Attorneys for Appellant-Cross-Appellee
Rosemary DePaoli
*Honorable John P. Fullam, Senior Judge of the United States District Court for the
Eastern District of Pennsylvania, sitting by designation.
Peter T. Campana
Campana & Lovecchio, LLP
602 Pine Street
Williamsport, PA 17701
Attorneys for Appellant-Cross-Appellee
Frank Kresock
OPINION OF THE COURT
GREENBERG, Circuit Judge.
I. BACKGROUND & PROCEDURAL HISTORY
This criminal case is before the court on appeal and cross-appeal from judgments
of conviction and sentence. A grand jury returned a nine-count indictment charging
husband and wife defendants Frank Kresock and Rosemary DePaoli with income tax
evasion and related charges.
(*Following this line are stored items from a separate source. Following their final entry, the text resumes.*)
-- ==== Sys2Proof/Certificates/Slice0/Obligations.lean ====
section
/-! DEFINITION. The statements put to the provers. A statement's title, words and citations stand in OBLIGATIONS.json; each
is about every state and every operand that meets its hypotheses. -/

open Sys2Proof Sys2Proof.Machine

/-! ## Steps and resets -/

/-- The model's step (log entry 2): the command at the front of the queue is executed on the state with the queue's
rest; an empty queue idles; and no command stops the part. -/
def Obligations.StepTakesTheFrontCommand : Prop :=
  (∀ (c : Instr) (rest : List Instr) (s : State), s.pending = c :: rest → step s = exec c { s with pending := rest }) ∧
  (∀ s : State, s.pending = [] → step s = .next s) ∧
  (∀ (c : Instr) (s : State), ∃ t, exec c s = .next t)

/-- `State.reset` holds the values of the reset tables; the straps low are the model's choice (log entry 1), and so are
the levels before the first cycle (log entry 4). -/
def Obligations.ResetStateHoldsTheResetValues : Prop :=
  BlocksReset ⟨false, false, false, false⟩ State.reset ∧ State.reset.resetAsserted = false ∧
  State.reset.vpl.path = [] ∧ State.reset.vpl.out = ⟨0, false, false, false⟩ ∧ State.reset.pending = []

/-- POWER_ON and RESET_PIN_RELEASE leave every block with its reset values and the rates of the straps; the pin's release
keeps the video path running (R1). The empty delay path after power-on is the model's choice (log entry 24). -/
def Obligations.PowerOnAndReleaseLeaveTheResetValues : Prop :=
  (∀ (straps : Straps) (s : State), ∃ t, exec (.powerOn straps) s = .next t ∧ BlocksReset straps t ∧
    t.resetAsserted = false ∧ t.vpl.path = [] ∧ t.vpl.out = ⟨0, false, false, false⟩ ∧ t.pending = s.pending) ∧
  (∀ (straps : Straps) (s : State), s.resetAsserted = true →
    ∃ t, exec (.resetPinRelease straps) s = .next t ∧ BlocksReset straps t ∧ t.resetAsserted = false ∧
      t.vpl.path = s.vpl.path ∧ t.vpl.out = s.vpl.out ∧ t.pending = s.pending)

/-- RESET_PIN_ASSERT abandons what is under way: the search with its pin, builds, verifies and the open loads of all five
targets with the bank contents and staged records (R73), the partial packet, the transmission, whose lane is driven high;
the window closes and the delay path goes on. What falls at the assertion and what at the release is log entry 14. -/
def Obligations.PinAssertionCutsWorkShort : Prop :=
  ∀ s : State, ∃ t, exec .resetPinAssert s = .next t ∧ t.resetAsserted = true ∧
    t.sse.flight = none ∧ t.sse.rerun = false ∧ t.sse.published = s.sse.published ∧
    t.tbs.pin = none ∧ t.tbs.verify = none ∧ t.tbs.mark = none ∧ t.tbs.snapDown = false ∧
    (∀ b, (bankOf t.tbs b).state = .empty ∧ (bankOf t.tbs b).entries = []) ∧
    t.tbs.ghostStage.state = .idle ∧ t.tbs.directionStage.state = .idle ∧ t.tbs.glyphStage.state = .idle ∧
    t.tbs.ghostStage.records = [] ∧ t.tbs.directionStage.records = [] ∧ t.tbs.glyphStage.records = [] ∧
    t.pds.receive = .hunt ∧ t.rlt.transmission = none ∧ laneLevel t.rlt = true ∧ t.vpl.windowOpen = false ∧
    t.vpl.path = s.vpl.path ∧ t.vpl.out = s.vpl.out ∧ t.vpl.prevVvs = s.vpl.prevVvs ∧ t.pending = s.pending

/-- While the pin is asserted, no command but an input cycle or an edge of power or pin changes anything, and an input
cycle only passes: control bytes blanked and not taken, pixels as they came, no frame start judged, no LINK_ERR set. -/
def Obligations.AssertedPinHoldsEveryBlock : Prop :=
  (∀ (c : Instr) (s : State), s.resetAsserted = true → isVideo c = false → isPowerOrPin c = false →
    exec c s = .next s) ∧
  (∀ (vd : Rgb) (vhs vvs : Bool) (s : State), s.resetAsserted = true → s.vpl.windowOpen = false →
    exec (.controlByteCycle vd vhs vvs) s = .next { s with vpl := pushCycle ⟨vd, vhs, vvs, false, 0⟩ s.vpl } ∧
    exec (.pixelCycle vd vhs vvs) s = .next { s with vpl := pushCycle ⟨vd, vhs, vvs, true, vd⟩ s.vpl } ∧
    exec (.vcxInActiveVideo vd vhs vvs) s = .next { s with vpl := pushCycle ⟨vd, vhs, vvs, true, vd⟩ s.vpl } ∧
    exec (.lineEnd vd vhs vvs) s = .next { s with vpl := pushCycle ⟨vd, vhs, vvs, false, vd⟩ s.vpl } ∧
    ∀ vde vcx, exec (.frameStart vd vhs vde vcx) s =
      .next { s with vpl := pushCycle ⟨vd, vhs, true, vde, if vcx && !vde then 0 else vd⟩ s.vpl })

/-! ## Video path and stream lock -/

/-- A control-byte cycle (R3, R14): in every state, the pin asserted or not, it enters the delay path with output data
0; with no leading edge of VVS its three bytes go to the decoder in order, and nothing else happens but that it ends a
line under way as LINE_END does, before its bytes are taken (R5, R9, R11; that order is log entry 12). -/
def Obligations.ControlByteCycleHandsOnThreeBytes : Prop :=
  ∀ (vd : Rgb) (vhs vvs : Bool) (s : State),
    (∃ t, exec (.controlByteCycle vd vhs vvs) s = .next t ∧ t.vpl.path.head? = some ⟨vd, vhs, vvs, false, 0⟩) ∧
    (Running s → s.vpl.run = 0 → (vvs = true → s.vpl.prevVvs = true) →
      exec (.controlByteCycle vd vhs vvs) s =
        .next (takeControlByte (vd.extractLsb' 0 8) (takeControlByte (vd.extractLsb' 8 8) (takeControlByte
          (vd.extractLsb' 16 8) { s with vpl := pushCycle ⟨vd, vhs, vvs, false, 0⟩ s.vpl })))) ∧
    (Running s → 0 < s.vpl.run → (vvs = true → s.vpl.prevVvs = true) →
      ∃ u : State, u.vpl.run = 0 ∧
        exec (.lineEnd vd vhs vvs) s = .next { u with vpl := pushCycle ⟨vd, vhs, vvs, false, vd⟩ u.vpl } ∧
        exec (.controlByteCycle vd vhs vvs) s =
          .next (takeControlByte (vd.extractLsb' 0 8) (takeControlByte (vd.extractLsb' 8 8) (takeControlByte
            (vd.extractLsb' 16 8) { u with vpl := pushCycle ⟨vd, vhs, vvs, false, 0⟩ u.vpl }))))

/-- A pixel that raises no event of the frame (R2, R5): counted toward its line, up to 4,095, and driven as the input VD
outside the overlay window, or as the composer answers for its screen position inside it. A cycle with VCX high too is a
pixel cycle in every respect, in every state, and sets LINK_ERR (R4). -/
def Obligations.PixelCycleIsCountedAndAnswered : Prop :=
  ∀ (vd : Rgb) (vhs vvs : Bool) (s : State), Running s →
    (∃ t, exec (.pixelCycle vd vhs vvs) s = .next t ∧
      exec (.vcxInActiveVideo vd vhs vvs) s = .next { t with pds := { t.pds with linkErr := true } }) ∧
    ((vvs = true → s.vpl.prevVvs = true) → s.vpl.awaitActive = false →
      (s.vpl.lock ≠ .locked → s.vpl.windowOpen = false →
        exec (.pixelCycle vd vhs vvs) s =
          .next { s with vpl := { pushCycle ⟨vd, vhs, vvs, true, vd⟩ s.vpl with run := min (s.vpl.run + 1) 4095 } }) ∧
      (s.vpl.lock = .locked → s.vpl.windowOpen = true → s.vpl.run < 4095 → s.vpl.run ≠ s.vpl.width →
        (s.vpl.run = 0 → s.vpl.record.lines ≠ s.vpl.height) →
        exec (.pixelCycle vd vhs vvs) s =
          .next { s with vpl := { pushCycle ⟨vd, vhs, vvs, true,
              match answer s.ovc s.vpl.run s.vpl.record.lines with
              | .none => vd
              | .color c => c
              | .invert => ~~~vd⟩ s.vpl with run := s.vpl.run + 1 } }))

/-- The first VDE-low cycle after a run of VDE-high cycles ends the line, and a later one only passes. Outside LOCKED,
and in LOCKED at the right width short of the last line, the line enters the frame measurement record and nothing else
happens; in LOCKED at the right width on the last line it is also the active end (R86, R159). That the cycle itself
returns the interval counter to 0 and starts the verify is log entry 11. -/
def Obligations.LineEndMeasuresTheLine : Prop :=
  ∀ (vd : Rgb) (vhs vvs : Bool) (s : State), Running s → (vvs = true → s.vpl.prevVvs = true) →
    let r := s.vpl.record
    let passed : Vpl := pushCycle ⟨vd, vhs, vvs, false, vd⟩ s.vpl
    let ended : State := { s with vpl := { passed with
      run := 0,
      record := ⟨r.usable, if r.lines = 0 then s.vpl.run else r.firstLength,
        if r.lines = 0 then r.uniform else r.uniform && s.vpl.run == r.firstLength, min (r.lines + 1) 4095⟩ } }
    let interval := verifyInterval s.pds.settings
    (s.vpl.run = 0 → exec (.lineEnd vd vhs vvs) s = .next { s with vpl := passed }) ∧
    (0 < s.vpl.run → s.vpl.lock ≠ .locked → exec (.lineEnd vd vhs vvs) s = .next ended) ∧
    (0 < s.vpl.run → s.vpl.lock = .locked → s.vpl.run = s.vpl.width → r.lines + 1 ≠ s.vpl.height →
      exec (.lineEnd vd vhs vvs) s = .next ended) ∧
    (0 < s.vpl.run → s.vpl.lock = .locked → s.vpl.run = s.vpl.width → r.lines + 1 = s.vpl.height →
      ∃ t, exec (.lineEnd vd vhs vvs) s = .next t ∧
        t = { ended with ovc := { s.ovc with linesOverrun := s.ovc.frameOverrun }, tbs := t.tbs } ∧
        (interval = 0 → t.tbs = { s.tbs with interval := 0 }) ∧
        (s.tbs.interval + 1 < interval → t.tbs = { s.tbs with interval := s.tbs.interval + 1 }) ∧
        (interval ≠ 0 → interval ≤ s.tbs.interval + 1 →
          (∀ b, activeBank s.tbs = some b → s.tbs.verify = none →
            t.tbs = { s.tbs with interval := 0, verify := some ⟨b, 0, 0xFFFF, 0⟩ }) ∧
          (activeBank s.tbs = none ∨ s.tbs.verify ≠ none → t.tbs = { s.tbs with interval := 0 })))
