/-- A change of a slot alone leaves the live gesture as it is. -/
theorem withGcu_setSlot_eq (s : State) (i : Fin 4) (c : Option Gesture) :
    s.withGcu (setSlot s.gcu i c) = { s with gcu := { setSlot s.gcu i c with live := s.gcu.live } } := by
  fin_cases i <;> rfl

@[simp] theorem slotOf_withLive (g : Gcu) (live : Gesture) (i : Fin 4) :
    slotOf { g with live := live } i = slotOf g i := by
  fin_cases i <;> rfl

theorem setSlot_withLive (g : Gcu) (live : Gesture) (i : Fin 4) (c : Option Gesture) :
    setSlot { g with live := live } i c = { setSlot g i c with live := live } := by
  fin_cases i <;> rfl

@[simp] theorem setSlot_setSlot_same (g : Gcu) (i : Fin 4) (c d : Option Gesture) :
    setSlot (setSlot g i c) i d = setSlot g i d := by
  fin_cases i <;> rfl

/-- Writing to a slot what it holds changes nothing. -/
theorem setSlot_of_slotOf_eq {g : Gcu} {i : Fin 4} {c : Option Gesture} (h : slotOf g i = c) : setSlot g i c = g := by
  subst h
  fin_cases i <;> rfl

theorem slotOf_setSlot (g : Gcu) (i j : Fin 4) (c : Option Gesture) :
    slotOf (setSlot g i c) j = if j = i then c else slotOf g j := by
  by_cases hji : j = i
  · rw [if_pos hji, hji, slotOf_setSlot_same]
  · rw [if_neg hji, slotOf_setSlot_other hji]

/-! ## END and CANCEL (R129, R130) -/

/-- The shown result in the words of the statements (R122). -/
theorem shownResult_eq (s : State) :
    shownResult s =
      if s.vpl.lock = .locked ∧ s.ovc.latch.current = true then s.ovc.latch.shown else s.sse.published := by
  simp only [shownResult, isLocked, Bool.and_eq_true, beq_iff_eq]

/-- The event of R129 and R130: one report is offered, the live gesture becomes IDLE with its kind kept, its epoch one
further on, and one search is requested. -/
def liveEnded (tag : Byte) (body : ReportBody) (s : State) : State :=
  searchRequest { offer tag body s with
    gcu := { s.gcu with live := ⟨s.gcu.live.kind, .idle, [], false, [], s.gcu.live.epoch + 1⟩ } }

theorem searchRequest_changeLive_idleGesture (tag : Byte) (body : ReportBody) (s : State) :
    searchRequest (changeLive (idleGesture s.gcu.live) (offer tag body s)) = liveEnded tag body s := by
  rw [changeLive_offer]
  rfl

theorem cancelLive_eq (o : Origin) (tag : Byte) (s : State) :
    cancelLive o tag s = liveEnded (originTag o tag)
      (.cancelled o (s.gcu.live.epoch + 1) s.gcu.live.kind s.gcu.live.vertices.length .request) s :=
  searchRequest_changeLive_idleGesture ..

/-- The live gesture is a chain that END finishes with GESTURE_DONE (R129). -/
abbrev ChainFinishable (g : Gesture) : Prop := g.kind = .chain ∧ g.state = .tracking ∧ 2 ≤ g.vertices.length

theorem ChainFinishable.not_idle {g : Gesture} (h : ChainFinishable g) : g.state ≠ .idle := by
  obtain ⟨-, htracking, -⟩ := h
  rw [htracking]
  nofun

theorem endLive_of_finishable {s : State} (h : ChainFinishable s.gcu.live) (o : Origin) (tag : Byte) :
    endLive o tag s = liveEnded (originTag o tag)
      (.gestureDone o (s.gcu.live.epoch + 1) s.gcu.live.kind s.gcu.live.vertices.length .normal s.gcu.live.close) s :=
  (if_pos h).trans (searchRequest_changeLive_idleGesture ..)

/-- END of any other gesture is its CANCEL. -/
theorem endLive_of_not_finishable {s : State} (h : ¬ChainFinishable s.gcu.live) (o : Origin) (tag : Byte) :
    endLive o tag s = cancelLive o tag s := if_neg h

/-! The two packets and the two presses, by whether the live gesture is IDLE. -/

section
variable {s : State} (tag : Byte) (b : Fin 4)

theorem takeEnd_idle (h : s.gcu.live.state = .idle) :
    takeEnd tag s = offer tag (.error 0x22 .state none) s := if_pos h
theorem takeEnd_live (h : s.gcu.live.state ≠ .idle) : takeEnd tag s = endLive .packet tag s := if_neg h

theorem takeCancel_idle (h : s.gcu.live.state = .idle) :
    takeCancel tag s = offer tag (.error 0x23 .state none) s := if_pos h
theorem takeCancel_live (h : s.gcu.live.state ≠ .idle) : takeCancel tag s = cancelLive .packet tag s := if_neg h

theorem takePress_finish_idle (h : s.gcu.live.state = .idle) :
    takePress b .finish s = buttonReport b .finish s := if_pos h
theorem takePress_finish_live (h : s.gcu.live.state ≠ .idle) :
    takePress b .finish s = endLive (.button b) 0 s := if_neg h

theorem takePress_cancel_idle (h : s.gcu.live.state = .idle) :
    takePress b .cancel s = buttonReport b .cancel s := if_pos h
theorem takePress_cancel_live (h : s.gcu.live.state ≠ .idle) :
    takePress b .cancel s = cancelLive (.button b) 0 s := if_neg h

theorem exec_endGesture_eq_takeEnd (hrun : Running s) : exec (.endGesture tag []) s = .next (takeEnd tag s) :=
  whileRunning_takeClass (c := .endGesture) hrun rfl tag

theorem exec_cancel_eq_takeCancel (hrun : Running s) : exec (.cancel tag []) s = .next (takeCancel tag s) :=
  whileRunning_takeClass (c := .cancel) hrun rfl tag

end

/-- Settles O47, by whether the gesture is IDLE and whether it is a chain that END finishes. -/
theorem endAndCancelEndTheGesture : Obligations.EndAndCancelEndTheGesture := by
  intro tag b s hrun g r idled cancelled done finished
  rw [exec_endGesture_eq_takeEnd tag hrun, exec_cancel_eq_takeCancel tag hrun]
  refine ⟨fun hidle => ?idle, fun hlive => ?cancel, fun hfin => ?finish, fun hlive hfin => ?cut⟩
  case idle =>
    rw [takeEnd_idle tag hidle, takeCancel_idle tag hidle, takePress_finish_idle b hidle, takePress_cancel_idle b hidle,
      buttonReport, buttonReport, shownResult_eq]
    exact ⟨rfl, rfl, rfl, rfl⟩
  case cancel =>
    rw [takeCancel_live tag hlive, takePress_cancel_live b hlive, cancelLive_eq, cancelLive_eq]
    exact ⟨rfl, rfl⟩
  case finish =>
    have hlive : s.gcu.live.state ≠ .idle := ChainFinishable.not_idle hfin
    rw [takeEnd_live tag hlive, takePress_finish_live b hlive, endLive_of_finishable hfin, endLive_of_finishable hfin]
    exact ⟨rfl, rfl⟩
  case cut =>
    rw [takeEnd_live tag hlive, takePress_finish_live b hlive, endLive_of_not_finishable hfin,
      endLive_of_not_finishable hfin, cancelLive_eq, cancelLive_eq]
    exact ⟨rfl, rfl⟩

/-! ## Context slots (R133 to R136) -/

/-- A CONTEXT packet is refused (R133). -/
def contextRefused (tag : Byte) (s : State) : State := offer tag (.error 0x24 .state none) s
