-- ==== Sys2Proof/Word.lean ====
section
/-! DEFINITION. The sizes of R4 and the plainest arithmetic on them. -/

namespace Sys2Proof

/-- A byte (R4). -/
abbrev Byte := BitVec 8
/-- A word used alone is 64 bits (R4). -/
abbrev Word := BitVec 64
/-- A vector lane or FP32 value: a single (R4, R63). -/
abbrev Lane := BitVec 32
/-- A register field of an instruction (R20). -/
abbrev Reg := BitVec 5

end Sys2Proof
end

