-- ==== Sys2Proof/Syntax.lean ====
section
/-! DEFINITION. The instructions and events of the IL-24: one constructor per row of spec/opcode_table.json, in the
table's order. An encoded instruction carries its predicate (R14, R15) and the fields of its format (R19) at their
widths; an event row, which is no word of a program, carries what names the occurrence (the thread, the request, the
host's or the link's data). -/

namespace Sys2Proof

/-- The predicate of an instruction word (R14): PRED.N and PRED.F. -/
structure Pred where
  n : BitVec 1
  f : BitVec 4
  deriving DecidableEq, Repr

/-- The always predicate: N = 0, F = 15 (R15). -/
def Pred.always : Pred := ⟨0, 15⟩

/-- A thread, named by the slot that holds it: a physical core number and a slot 0-7 (R63, R155). -/
structure ThreadRef where
  core : Nat
  slot : Nat
  deriving DecidableEq, Repr

/-- A band, named by context, launch number and band number (R299). -/
structure BandRef where
  ctx : Nat
  launch : Nat
  band : Nat
  deriving DecidableEq, Repr

/-- A launch, named by context and launch number (R298). -/
structure LaunchRef where
  ctx : Nat
  launch : Nat
  deriving DecidableEq, Repr

/-- A fabric transaction: the header fields of R360, the oldest outstanding tag that every request carries (R362), the
source context that a grant names (R366), and the payload words. -/
structure FabTx where
  op : BitVec 6
  src : BitVec 16
  ctx : BitVec 12
  sctx : BitVec 12
  operand : BitVec 8
  tag : BitVec 40
  stream : BitVec 5
  oldest : BitVec 40
  addr : Word
  payload : List Word
  deriving DecidableEq, Repr

/-- A firmware image to be verified (R340): its bytes, its Ed448 signature, the public key it comes with, and its rollback
index. -/
structure BootImage where
  image : List (BitVec 8)
  sig : List (BitVec 8)
  key : List (BitVec 8)
  rollback : Nat
  deriving DecidableEq, Repr
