/-- The layout ri: fields of 5, 5, 10 bits, high to low (R19). -/
def riPack (x0 : BitVec 5) (x1 : BitVec 5) (x2 : BitVec 10) : BitVec 20 :=
  BitVec.ofNat 20 (x0.toNat * 32768 + x1.toNat * 1024 + x2.toNat)
/-- Field 0 of the layout ri: bits [19:15]. -/
def ri0 (x : BitVec 20) : BitVec 5 := BitVec.ofNat 5 (x.toNat / 32768)
/-- Field 1 of the layout ri: bits [14:10]. -/
def ri1 (x : BitVec 20) : BitVec 5 := BitVec.ofNat 5 (x.toNat / 1024)
/-- Field 2 of the layout ri: bits [9:0]. -/
def ri2 (x : BitVec 20) : BitVec 10 := BitVec.ofNat 10 (x.toNat / 1)

/-- The layout rl: fields of 5, 15 bits, high to low (R19). -/
def rlPack (x0 : BitVec 5) (x1 : BitVec 15) : BitVec 20 :=
  BitVec.ofNat 20 (x0.toNat * 32768 + x1.toNat)
/-- Field 0 of the layout rl: bits [19:15]. -/
def rl0 (x : BitVec 20) : BitVec 5 := BitVec.ofNat 5 (x.toNat / 32768)
/-- Field 1 of the layout rl: bits [14:0]. -/
def rl1 (x : BitVec 20) : BitVec 15 := BitVec.ofNat 15 (x.toNat / 1)

/-- The layout fl: fields of 1, 4, 15 bits, high to low (R19). -/
def flPack (x0 : BitVec 1) (x1 : BitVec 4) (x2 : BitVec 15) : BitVec 20 :=
  BitVec.ofNat 20 (x0.toNat * 524288 + x1.toNat * 32768 + x2.toNat)
/-- Field 0 of the layout fl: bits [19:19]. -/
def fl0 (x : BitVec 20) : BitVec 1 := BitVec.ofNat 1 (x.toNat / 524288)
/-- Field 1 of the layout fl: bits [18:15]. -/
def fl1 (x : BitVec 20) : BitVec 4 := BitVec.ofNat 4 (x.toNat / 32768)
/-- Field 2 of the layout fl: bits [14:0]. -/
def fl2 (x : BitVec 20) : BitVec 15 := BitVec.ofNat 15 (x.toNat / 1)

/-- The layout lv: fields of 1, 4, 5, 10 bits, high to low (R19). -/
def lvPack (x0 : BitVec 1) (x1 : BitVec 4) (x2 : BitVec 5) (x3 : BitVec 10) : BitVec 20 :=
  BitVec.ofNat 20 (x0.toNat * 524288 + x1.toNat * 32768 + x2.toNat * 1024 + x3.toNat)
/-- Field 0 of the layout lv: bits [19:19]. -/
def lv0 (x : BitVec 20) : BitVec 1 := BitVec.ofNat 1 (x.toNat / 524288)
/-- Field 1 of the layout lv: bits [18:15]. -/
def lv1 (x : BitVec 20) : BitVec 4 := BitVec.ofNat 4 (x.toNat / 32768)
/-- Field 2 of the layout lv: bits [14:10]. -/
def lv2 (x : BitVec 20) : BitVec 5 := BitVec.ofNat 5 (x.toNat / 1024)
/-- Field 3 of the layout lv: bits [9:0]. -/
def lv3 (x : BitVec 20) : BitVec 10 := BitVec.ofNat 10 (x.toNat / 1)

/-- The layout rik: fields of 5, 5, 3, 7 bits, high to low (R19). -/
def rikPack (x0 : BitVec 5) (x1 : BitVec 5) (x2 : BitVec 3) (x3 : BitVec 7) : BitVec 20 :=
  BitVec.ofNat 20 (x0.toNat * 32768 + x1.toNat * 1024 + x2.toNat * 128 + x3.toNat)
/-- Field 0 of the layout rik: bits [19:15]. -/
def rik0 (x : BitVec 20) : BitVec 5 := BitVec.ofNat 5 (x.toNat / 32768)
/-- Field 1 of the layout rik: bits [14:10]. -/
def rik1 (x : BitVec 20) : BitVec 5 := BitVec.ofNat 5 (x.toNat / 1024)
/-- Field 2 of the layout rik: bits [9:7]. -/
def rik2 (x : BitVec 20) : BitVec 3 := BitVec.ofNat 3 (x.toNat / 128)
/-- Field 3 of the layout rik: bits [6:0]. -/
def rik3 (x : BitVec 20) : BitVec 7 := BitVec.ofNat 7 (x.toNat / 1)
In particular, the indictment charged each defendant with
three counts of income tax evasion, in violation of 26 U.S.C. 7201, relating to their joint
personal income tax returns for years 1992, 1993 and 1994, DePaoli with filing false
corporate income tax returns for the same three years, in violation of 26 U.S.C. 7206(1),
and Kresock with aiding and abetting the filing of the false corporate returns, in violation
of 26 U.S.C. 7206(2).
Appellants are medical doctors: Kresock is a cardiologist and DePaoli is a
dermatologist. In 1988, they formed Columbia Medical Group, Inc. "CMG," a medical
corporation. Each appellant owned one-half of the shares in CMG and both acted as the
corporation’s employees, lessors and creditors. William J. Roll, CPA, acted as their
accountant and designed CMG’s accounting procedures. The system provided for
appellants to use checks and check stubs, adding expense codes, to record CMG’s income
and expenses. Appellants’ practice was to send their accountant copies of the corporate
check stubs, bank statements, and payroll information monthly.
In 1995, a routine IRS audit of CMG’s 1993 corporate tax return led to a
criminal investigation and ultimately the indictments and convictions involved here. The
evidence at trial showed, inter alia, that appellants used CMG funds to purchase
thousands of dollars worth of guns and jewelry, which were coded as "office supplies."
Appellants also purchased numerous vehicles, including a Ferrari Testarossa and Harley
Davidson motorcycles, with corporate funds. Additionally they used CMG funds to
renovate their vacation home, purchase jewelry, gold coins and many other personal items
and services, including child care, home furnishings, groceries, diapers, children’s toys,
tampons and mustache wax. Many of Kresock’s receipts were altered. Appellants did
not declare the personal expenses they paid for with CMG funds as income on their
personal tax returns. Instead the expenses frequently were treated as business-related
items on CMG’s corporate returns.
Evidence showed that appellants took steps to conceal the personal nature of the
corporation’s expenditures by falsely coding the check stubs to make the expenses appear
business related. As an example, the purchase of a Harley Davidson motorcycle was
coded as "equipment rental" for a cardiac echo machine. Defendants also omitted income
on their personal tax returns from other sources, including fees from speaking
engagements and for work performed at Bloomsburg Hospital. Overall the evidence of
the appellants’ guilt was overwhelming and, indeed, they understandably do not contend
that the verdicts were against the weight of the evidence.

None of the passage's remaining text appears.